[Dataset items]
--------------------------------
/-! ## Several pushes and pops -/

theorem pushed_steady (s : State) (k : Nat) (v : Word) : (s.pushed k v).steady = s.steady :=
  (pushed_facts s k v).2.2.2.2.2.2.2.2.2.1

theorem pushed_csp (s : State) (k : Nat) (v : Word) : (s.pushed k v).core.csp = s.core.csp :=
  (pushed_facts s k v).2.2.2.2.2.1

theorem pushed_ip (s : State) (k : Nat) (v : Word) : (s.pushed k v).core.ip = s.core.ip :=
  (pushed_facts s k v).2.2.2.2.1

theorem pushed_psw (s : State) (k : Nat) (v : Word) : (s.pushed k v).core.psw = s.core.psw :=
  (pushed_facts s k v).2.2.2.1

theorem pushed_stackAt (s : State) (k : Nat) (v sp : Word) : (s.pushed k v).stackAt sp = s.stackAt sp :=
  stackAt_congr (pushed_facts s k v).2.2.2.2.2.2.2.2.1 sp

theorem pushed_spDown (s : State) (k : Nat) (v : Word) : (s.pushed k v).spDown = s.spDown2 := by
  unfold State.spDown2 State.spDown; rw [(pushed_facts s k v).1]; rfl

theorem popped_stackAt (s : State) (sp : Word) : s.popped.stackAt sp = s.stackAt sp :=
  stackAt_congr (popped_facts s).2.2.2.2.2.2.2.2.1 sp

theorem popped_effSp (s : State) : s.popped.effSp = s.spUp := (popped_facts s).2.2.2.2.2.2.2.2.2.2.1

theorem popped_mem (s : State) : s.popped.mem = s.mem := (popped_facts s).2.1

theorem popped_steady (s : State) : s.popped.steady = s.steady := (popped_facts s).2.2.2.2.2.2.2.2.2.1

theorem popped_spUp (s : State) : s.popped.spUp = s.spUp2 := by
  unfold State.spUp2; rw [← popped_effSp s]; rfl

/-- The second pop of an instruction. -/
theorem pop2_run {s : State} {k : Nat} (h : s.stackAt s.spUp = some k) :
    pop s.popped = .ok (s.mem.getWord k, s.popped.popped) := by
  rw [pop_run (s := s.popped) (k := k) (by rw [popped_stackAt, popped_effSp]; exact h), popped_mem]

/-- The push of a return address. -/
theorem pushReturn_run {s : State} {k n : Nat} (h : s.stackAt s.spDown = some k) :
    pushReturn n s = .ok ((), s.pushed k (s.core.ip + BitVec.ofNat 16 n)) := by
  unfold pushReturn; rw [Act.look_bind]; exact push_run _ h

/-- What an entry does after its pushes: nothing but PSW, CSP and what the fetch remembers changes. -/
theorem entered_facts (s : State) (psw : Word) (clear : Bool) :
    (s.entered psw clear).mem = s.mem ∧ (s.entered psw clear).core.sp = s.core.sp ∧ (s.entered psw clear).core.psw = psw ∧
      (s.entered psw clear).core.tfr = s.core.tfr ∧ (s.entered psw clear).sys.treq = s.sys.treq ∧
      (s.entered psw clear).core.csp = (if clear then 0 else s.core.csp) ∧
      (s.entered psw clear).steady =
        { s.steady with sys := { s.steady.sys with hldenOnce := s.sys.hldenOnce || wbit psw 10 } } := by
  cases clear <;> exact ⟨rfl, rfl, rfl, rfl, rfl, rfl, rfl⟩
--------------------------------
Looking at each line of the records, count the ones where the word "exact" appears, and report only the count.

3